WHAT THE TASK REQUIRES: The lines to copy are those holding the string "pend" in the entries below.
● ● ● ● ●
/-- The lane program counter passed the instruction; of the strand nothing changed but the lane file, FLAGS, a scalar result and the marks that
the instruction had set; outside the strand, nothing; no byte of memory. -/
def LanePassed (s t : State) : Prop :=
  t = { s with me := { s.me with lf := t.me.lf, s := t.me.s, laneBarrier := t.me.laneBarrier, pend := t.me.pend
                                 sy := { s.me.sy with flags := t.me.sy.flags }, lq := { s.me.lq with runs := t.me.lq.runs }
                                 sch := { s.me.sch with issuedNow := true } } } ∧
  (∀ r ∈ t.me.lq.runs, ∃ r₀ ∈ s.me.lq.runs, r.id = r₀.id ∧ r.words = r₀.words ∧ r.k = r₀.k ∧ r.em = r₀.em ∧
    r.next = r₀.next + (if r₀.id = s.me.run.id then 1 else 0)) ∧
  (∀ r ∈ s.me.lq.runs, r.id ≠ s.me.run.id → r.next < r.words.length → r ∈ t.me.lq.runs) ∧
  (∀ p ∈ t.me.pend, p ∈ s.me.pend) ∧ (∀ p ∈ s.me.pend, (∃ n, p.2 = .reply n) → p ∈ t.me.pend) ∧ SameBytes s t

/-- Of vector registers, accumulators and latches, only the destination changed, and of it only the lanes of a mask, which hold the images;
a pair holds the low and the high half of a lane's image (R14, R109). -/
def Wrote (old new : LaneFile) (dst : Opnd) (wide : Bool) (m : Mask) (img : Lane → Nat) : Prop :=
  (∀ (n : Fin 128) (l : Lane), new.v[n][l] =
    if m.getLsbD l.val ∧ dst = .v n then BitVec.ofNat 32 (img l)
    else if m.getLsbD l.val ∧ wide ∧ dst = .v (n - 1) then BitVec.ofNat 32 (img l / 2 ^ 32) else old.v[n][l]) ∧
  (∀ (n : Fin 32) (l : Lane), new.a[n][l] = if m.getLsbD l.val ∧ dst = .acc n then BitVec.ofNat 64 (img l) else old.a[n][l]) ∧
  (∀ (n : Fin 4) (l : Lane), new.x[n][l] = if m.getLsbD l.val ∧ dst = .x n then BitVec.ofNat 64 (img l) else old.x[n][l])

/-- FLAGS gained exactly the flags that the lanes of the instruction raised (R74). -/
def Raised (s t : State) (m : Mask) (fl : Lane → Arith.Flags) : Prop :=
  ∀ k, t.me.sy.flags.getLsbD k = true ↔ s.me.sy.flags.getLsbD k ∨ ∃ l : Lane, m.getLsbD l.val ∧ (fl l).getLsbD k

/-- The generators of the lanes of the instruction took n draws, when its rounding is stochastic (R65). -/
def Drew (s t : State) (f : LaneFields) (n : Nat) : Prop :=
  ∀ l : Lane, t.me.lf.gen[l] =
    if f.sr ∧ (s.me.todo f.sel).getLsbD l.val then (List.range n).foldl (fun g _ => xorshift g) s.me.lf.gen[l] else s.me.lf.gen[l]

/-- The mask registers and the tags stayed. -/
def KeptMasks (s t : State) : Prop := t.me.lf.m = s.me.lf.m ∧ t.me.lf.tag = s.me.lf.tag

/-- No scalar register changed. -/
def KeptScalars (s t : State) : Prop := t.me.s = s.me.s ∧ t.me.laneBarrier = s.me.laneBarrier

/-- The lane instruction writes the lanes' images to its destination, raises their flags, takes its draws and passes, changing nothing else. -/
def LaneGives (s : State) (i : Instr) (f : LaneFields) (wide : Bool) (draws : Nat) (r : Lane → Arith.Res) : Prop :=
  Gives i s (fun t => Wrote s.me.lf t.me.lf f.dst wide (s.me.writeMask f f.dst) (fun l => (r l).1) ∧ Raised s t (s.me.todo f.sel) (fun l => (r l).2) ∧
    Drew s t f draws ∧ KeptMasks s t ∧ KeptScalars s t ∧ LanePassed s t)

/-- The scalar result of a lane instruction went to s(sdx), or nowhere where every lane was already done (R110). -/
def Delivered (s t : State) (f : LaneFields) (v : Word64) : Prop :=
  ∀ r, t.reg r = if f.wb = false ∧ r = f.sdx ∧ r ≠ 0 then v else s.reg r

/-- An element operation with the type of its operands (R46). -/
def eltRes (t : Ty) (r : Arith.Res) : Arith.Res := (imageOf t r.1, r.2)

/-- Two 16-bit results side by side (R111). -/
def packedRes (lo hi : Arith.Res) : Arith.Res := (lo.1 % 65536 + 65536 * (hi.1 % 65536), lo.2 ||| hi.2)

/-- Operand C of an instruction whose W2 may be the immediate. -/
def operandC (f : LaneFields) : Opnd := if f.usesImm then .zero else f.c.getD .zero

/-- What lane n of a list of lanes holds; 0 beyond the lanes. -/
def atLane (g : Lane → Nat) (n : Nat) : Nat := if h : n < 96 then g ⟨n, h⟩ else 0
● ● ● ● ●
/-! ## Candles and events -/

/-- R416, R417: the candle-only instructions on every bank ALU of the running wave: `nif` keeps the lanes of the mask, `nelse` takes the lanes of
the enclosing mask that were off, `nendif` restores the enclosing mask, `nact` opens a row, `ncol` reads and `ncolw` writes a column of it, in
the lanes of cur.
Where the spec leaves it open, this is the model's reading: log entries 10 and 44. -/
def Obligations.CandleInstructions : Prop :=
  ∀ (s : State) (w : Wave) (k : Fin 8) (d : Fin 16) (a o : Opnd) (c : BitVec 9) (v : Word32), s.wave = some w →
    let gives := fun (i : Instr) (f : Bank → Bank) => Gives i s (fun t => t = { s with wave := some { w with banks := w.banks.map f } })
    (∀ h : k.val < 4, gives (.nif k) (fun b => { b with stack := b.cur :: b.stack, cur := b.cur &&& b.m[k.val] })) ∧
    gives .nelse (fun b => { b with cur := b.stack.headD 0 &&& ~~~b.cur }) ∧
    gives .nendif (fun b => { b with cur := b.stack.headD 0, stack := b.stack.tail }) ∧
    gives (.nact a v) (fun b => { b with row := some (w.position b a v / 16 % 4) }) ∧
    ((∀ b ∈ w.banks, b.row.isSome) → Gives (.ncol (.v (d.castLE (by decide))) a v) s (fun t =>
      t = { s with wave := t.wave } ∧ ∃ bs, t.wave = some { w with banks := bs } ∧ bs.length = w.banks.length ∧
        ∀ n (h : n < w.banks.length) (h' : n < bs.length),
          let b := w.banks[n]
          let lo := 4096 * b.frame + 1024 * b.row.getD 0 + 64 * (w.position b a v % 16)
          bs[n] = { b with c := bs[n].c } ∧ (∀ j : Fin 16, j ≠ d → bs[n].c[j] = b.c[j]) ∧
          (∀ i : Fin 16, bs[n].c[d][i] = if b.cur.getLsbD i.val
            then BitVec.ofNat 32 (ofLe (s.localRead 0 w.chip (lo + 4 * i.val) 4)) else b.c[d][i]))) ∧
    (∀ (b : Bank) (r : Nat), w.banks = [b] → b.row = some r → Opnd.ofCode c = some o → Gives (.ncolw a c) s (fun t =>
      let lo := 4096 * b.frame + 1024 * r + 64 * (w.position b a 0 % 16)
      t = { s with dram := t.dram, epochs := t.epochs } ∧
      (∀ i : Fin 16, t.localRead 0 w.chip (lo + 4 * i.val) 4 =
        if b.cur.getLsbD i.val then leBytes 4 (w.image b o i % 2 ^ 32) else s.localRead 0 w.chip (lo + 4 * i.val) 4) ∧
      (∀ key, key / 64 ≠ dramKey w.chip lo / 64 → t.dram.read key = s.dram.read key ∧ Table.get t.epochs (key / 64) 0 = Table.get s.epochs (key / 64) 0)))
● ● ● ● ●
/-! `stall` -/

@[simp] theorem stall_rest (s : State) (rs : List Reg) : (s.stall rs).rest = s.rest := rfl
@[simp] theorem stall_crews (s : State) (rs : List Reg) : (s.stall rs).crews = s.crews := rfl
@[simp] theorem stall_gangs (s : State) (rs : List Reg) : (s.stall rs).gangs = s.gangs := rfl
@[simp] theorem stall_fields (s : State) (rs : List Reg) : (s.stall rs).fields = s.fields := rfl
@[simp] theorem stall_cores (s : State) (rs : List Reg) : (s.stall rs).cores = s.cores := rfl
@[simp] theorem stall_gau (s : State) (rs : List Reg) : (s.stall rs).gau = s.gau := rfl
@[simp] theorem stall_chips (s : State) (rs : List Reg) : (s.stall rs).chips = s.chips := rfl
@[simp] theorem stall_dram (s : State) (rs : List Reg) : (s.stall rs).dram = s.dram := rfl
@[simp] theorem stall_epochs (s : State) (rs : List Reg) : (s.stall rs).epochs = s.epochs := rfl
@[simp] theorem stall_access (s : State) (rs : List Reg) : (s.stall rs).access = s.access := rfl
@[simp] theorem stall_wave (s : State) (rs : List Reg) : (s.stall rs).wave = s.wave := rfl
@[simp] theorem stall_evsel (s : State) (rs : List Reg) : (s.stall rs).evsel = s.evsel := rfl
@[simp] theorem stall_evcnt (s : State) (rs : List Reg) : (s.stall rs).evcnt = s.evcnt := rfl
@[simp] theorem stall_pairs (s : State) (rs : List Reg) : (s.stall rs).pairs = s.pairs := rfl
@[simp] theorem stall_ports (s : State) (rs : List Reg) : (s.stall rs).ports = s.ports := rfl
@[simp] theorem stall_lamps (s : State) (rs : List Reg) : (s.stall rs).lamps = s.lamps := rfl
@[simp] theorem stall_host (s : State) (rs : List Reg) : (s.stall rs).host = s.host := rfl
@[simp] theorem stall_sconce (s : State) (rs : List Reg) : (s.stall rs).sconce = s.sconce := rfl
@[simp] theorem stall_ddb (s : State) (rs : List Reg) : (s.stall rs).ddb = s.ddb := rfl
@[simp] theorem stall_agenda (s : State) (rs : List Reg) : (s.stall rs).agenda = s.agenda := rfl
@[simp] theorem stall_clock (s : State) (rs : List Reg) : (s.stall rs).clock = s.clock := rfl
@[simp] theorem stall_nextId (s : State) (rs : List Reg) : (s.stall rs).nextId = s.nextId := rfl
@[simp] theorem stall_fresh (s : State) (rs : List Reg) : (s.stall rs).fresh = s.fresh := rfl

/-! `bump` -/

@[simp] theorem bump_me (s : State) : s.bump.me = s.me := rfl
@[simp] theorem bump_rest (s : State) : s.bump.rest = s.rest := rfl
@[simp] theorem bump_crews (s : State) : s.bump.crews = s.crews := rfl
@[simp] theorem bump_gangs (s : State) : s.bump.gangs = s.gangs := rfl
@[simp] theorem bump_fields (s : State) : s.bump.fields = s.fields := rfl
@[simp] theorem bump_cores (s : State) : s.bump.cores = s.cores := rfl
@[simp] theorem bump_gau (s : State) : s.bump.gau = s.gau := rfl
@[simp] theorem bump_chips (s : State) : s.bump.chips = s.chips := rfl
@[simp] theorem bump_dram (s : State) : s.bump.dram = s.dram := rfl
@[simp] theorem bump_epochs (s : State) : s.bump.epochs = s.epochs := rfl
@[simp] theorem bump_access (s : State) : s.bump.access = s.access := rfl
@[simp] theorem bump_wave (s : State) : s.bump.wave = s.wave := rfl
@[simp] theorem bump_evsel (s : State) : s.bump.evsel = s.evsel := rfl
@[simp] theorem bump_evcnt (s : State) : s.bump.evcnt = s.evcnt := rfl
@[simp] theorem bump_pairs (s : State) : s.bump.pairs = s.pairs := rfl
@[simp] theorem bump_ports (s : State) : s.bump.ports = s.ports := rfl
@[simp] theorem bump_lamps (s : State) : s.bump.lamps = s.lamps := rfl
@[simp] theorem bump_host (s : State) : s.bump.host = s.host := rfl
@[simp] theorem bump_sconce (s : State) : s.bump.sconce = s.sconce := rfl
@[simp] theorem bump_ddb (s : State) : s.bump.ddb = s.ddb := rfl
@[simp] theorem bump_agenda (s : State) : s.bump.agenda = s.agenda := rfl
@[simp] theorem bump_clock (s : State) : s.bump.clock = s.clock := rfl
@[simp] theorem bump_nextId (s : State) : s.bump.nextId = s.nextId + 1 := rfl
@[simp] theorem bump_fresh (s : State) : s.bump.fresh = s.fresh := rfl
● ● ● ● ●
RESPONSE AREA:
  t = { s with me := { s.me with lf := t.me.lf, s := t.me.s, laneBarrier := t.me.laneBarrier, pend := t.me.pend
  (∀ p ∈ t.me.pend, p ∈ s.me.pend) ∧ (∀ p ∈ s.me.pend, (∃ n, p.2 = .reply n) → p ∈ t.me.pend) ∧ SameBytes s t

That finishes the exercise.